Average review score:

Child therapist who read this as a kid...
Helpful Votes: 0 out of 0 total.
Review Date: 2008-06-19
Out of the hundreds, if not thousands, of books I read during my childhood (I was a pretty big bookworm!), this is one of the one's I clearly remember reading. It is a very sweet book, which even as an adult brings a tear to my eye to just think about.

A classic
Helpful Votes: 0 out of 0 total.
Review Date: 2008-03-19
This book is an excellent read, not only for kids who can relate to the death of a grandparent or a loved one, but for all children who are just starting to learn about death. It's a great way to introduce the topic. I had it as a kid, and recently bought a new copy. It is one of my most beloved childhood books. The illustrations are great, too--I don't know how kids would feel about them today, considering all the technology we have now in terms of graphics, but I remember being really intrigued by all the little details in the drawings (in the late 1970s/early 1980s).

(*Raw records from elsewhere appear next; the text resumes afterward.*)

theorem stepEnd (h : Keeps s t) (c k : Nat) : Keeps s (t.stepEnd c k) := by
  unfold State.stepEnd
  split
  · exact h
  · rename_i l _
    have h1 : ∀ fl q, Keeps s (if ((t.stepEndHolds k fl q).top? c).any Run.segOpen then
        (t.stepEndHolds k fl q).closeSegment c k .stepEnd else t.stepEndHolds k fl q) := by
      intro fl q
      split
      · exact (h.stepEndHolds _ _ _).closeSegment _ _ _
      · exact h.stepEndHolds _ _ _
    replace h1 := h1 (finalLow (t.profileOf (t.lotStep l)) l.acc) (quantityTrips (t.profileOf (t.lotStep l)) l.acc)
    dsimp only
    generalize (if ((t.stepEndHolds k _ _).top? c).any Run.segOpen = true then _ else _) = u at h1 ⊢
    split
    · exact h1
    · split
      · apply heldNotice
        split
        · exact ((h1.modLot _ _).notice _).heldNotice _ _ _
        · exact (h1.modLot _ _).notice _
      · split
        · exact ((h1.modLot _ _).notice _).heldNotice _ _ _
        · exact (h1.modLot _ _).notice _

theorem advance (h : Keeps s t) (k : Nat) : Keeps s (t.advance k) := (h.modLot _ _).joinQueue _ _

theorem passOn (h : Keeps s t) (k : Nat) : Keeps s (t.passOn k) := by
  unfold State.passOn
  split
  · exact h
  · split
    · exact h.advance _
    · exact h.complete _

theorem toRetest (h : Keeps s t) (c k : Nat) : Keeps s (t.toRetest c k) := ((h.modLot _ _).modTop _ _).clearCtx _

theorem settleStopped (h : Keeps s t) (c : Nat) : Keeps s (t.settleStopped c).1 := by
  unfold State.settleStopped
  split
  · exact h
  · split
    · exact h
    · dsimp only
      split
      · exact (h.modAcc _ _).modTop _ _
      · split
        · exact ((h.modAcc _ _).modTop _ _).toRetest _ _
        · exact ((h.modAcc _ _).modTop _ _).stepEnd _ _

theorem sendLot (h : Keeps s t) (k : Nat) (a b : Bool) : Keeps s (t.sendLot k a b) := by
  unfold State.sendLot
  split
  · exact h.toHeld _
  · split
    · exact h.passOn _
    · exact h.joinQueue _ _

/-! ### Detach and setup -/

theorem detachTop (h : Keeps s t) (c : Nat) : Keeps s (t.detachTop c) := by
  unfold State.detachTop
  split
  · exact h
  · exact (((h.closeIfOpen _ _ _).settleStopped _).popTop _).sendLot _ _ _

theorem detachLower (h : Keeps s t) (c : Nat) : Keeps s (t.detachLower c) := by
  unfold State.detachLower
  split
  · exact h
  · exact ((h.closeIfOpen _ _ _).popTop _).sendLot _ _ _

theorem detachIncoming (h : Keeps s t) (c : Nat) : Keeps s (t.detachIncoming c) := by
  unfold State.detachIncoming
  split
  · exact h
  · exact (h.dropIncoming _).sendLot _ _ _

theorem detach (h : Keeps s t) (c : Nat) : Keeps s (t.detach c) :=
  (((h.detachTop c).detachLower c).detachIncoming c).modCell _ _

theorem abandonTop (h : Keeps s t) (c : Nat) : Keeps s (t.abandonTop c) := by
  unfold State.abandonTop
  split
  · exact h
  · exact ((h.closeIfOpen _ _ _).popTop _).sendLot _ _ _

theorem abandonSetup (h : Keeps s t) (c : Nat) : Keeps s (t.abandonSetup c) := ((h.abandonTop c).abandonTop c).toIdle c

theorem startLoad (h : Keeps s t) (c : Nat) (r : Run) (v : ProgVals) : Keeps s (t.startLoad c r v) := by
  unfold State.startLoad
  dsimp only
  split
  · exact (h.modCell _ _).order _ _ _
  · exact h.modCell _ _

theorem startKit (h : Keeps s t) (c : Nat) (r : Run) (k : Nat) : Keeps s (t.startKit c r k) := (h.modCell _ _).order _ _ _

theorem startSoak (h : Keeps s t) (c : Nat) (r : Run) (x : Temp) : Keeps s (t.startSoak c r x) :=
  (h.modCell _ _).order _ _ _

theorem sendStart (h : Keeps s t) (c : Nat) (r : Run) : Keeps s (t.sendStart c r) :=
  ((h.modCell _ _).modTop _ _).order _ _ _

theorem judgeItems (h : Keeps s t) (c : Nat) (r : Run) (b : Bool) : Keeps s (t.judgeItems c r b) := by
  unfold State.judgeItems
  dsimp only
  split
  · apply startSoak
    split
    · apply startKit
      split
      · exact h.startLoad _ _ _
      · exact h
    · split
      · exact h.startLoad _ _ _
      · exact h
  · split
    · apply startKit
      split
      · exact h.startLoad _ _ _
      · exact h
    · split
      · exact h.startLoad _ _ _
      · exact h

theorem checkSetup (h : Keeps s t) (c : Nat) : Keeps s (t.checkSetup c) := by
  unfold State.checkSetup
  split
  · exact h
  · split
    · dsimp only
      split
      · exact (h.judgeItems _ _ _).sendStart _ _
      · exact h.judgeItems _ _ _
    · exact h

theorem enterSetupN (c : Nat) (n : Nat) : ∀ {t : State}, Keeps s t → Keeps s (t.enterSetupN n c) := by
  induction n with
  | zero => intro t h; exact h.toIdle c
  | succ n ih =>
    intro t h
    unfold State.enterSetupN
    split
    · exact h.toIdle c
    · dsimp only
      split
      · split
        · exact (((h.setLotState _ _).modCell _ _).detachTop _).toIdle _
        · exact ih (((h.setLotState _ _).modCell _ _).detachTop _)
      · split
        · exact ((h.setLotState _ _).modCell _ _).abandonSetup _
        · exact (((h.setLotState _ _).modCell _ _).judgeItems _ _ _).checkSetup _

theorem enterSetup (h : Keeps s t) (c : Nat) : Keeps s (t.enterSetup c) := enterSetupN c 2 h

theorem afterTop (h : Keeps s t) (c : Nat) : Keeps s (t.afterTop c) := by
  unfold State.afterTop
  split
  · exact h.toIdle _
  · exact h.enterSetup _

theorem countFailure (h : Keeps s t) (c k : Nat) : Keeps s (t.countFailure c k) := by
  unfold State.countFailure
  dsimp only
  split
  · split
    · exact (h.modLot _ _).placeQuiet _ _
    · exact h.modLot _ _
  · exact h.modLot _ _

theorem setupFailure (h : Keeps s t) (c : Nat) (x : FaultCause) : Keeps s (t.setupFailure c x) := by
  unfold State.setupFailure
  split
  · exact h
  · exact (((((h.closeIfOpen _ _ _).popTop _).countFailure _ _).sendLot _ _ _).detachLower _).toFault _ _ _

/-! ### The effect of a hold -/

theorem holdInSetup (h : Keeps s t) (c k : Nat) : Keeps s (t.holdInSetup c k) := by
  unfold State.holdInSetup
  split
  · exact h
  · exact (((h.closeIfOpen _ _ _).popTop _).toHeld _).afterTop _

theorem holdLower (h : Keeps s t) (c k : Nat) : Keeps s (t.holdLower c k) := by
  unfold State.holdLower
  dsimp only
  split
  · exact ((h.closeSegment _ _ _).modCell _ _).toHeld _
  · exact (h.modCell _ _).toHeld _

theorem holdAssigned (h : Keeps s t) (k : Nat) (r : HoldReason) : Keeps s (t.holdAssigned k r) := by
  unfold State.holdAssigned
  split
  · split
    · exact h.holdInSetup _ _
    · exact h.requestStop _ _
  · split
    · exact (h.dropIncoming _).toHeld _
    · exact h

nana upstairs and nana downstairs
Helpful Votes: 0 out of 0 total.
Review Date: 2008-01-20
Tomie dePaola's Nana Upstairs & Nana Downstairs is a tenderly written story about the death of loved ones and the beautiful memories they leave behind. The story is multigenerational seen through the sweet lens of childhood eyes. The illustations are charming and the tale will make you laugh and cry.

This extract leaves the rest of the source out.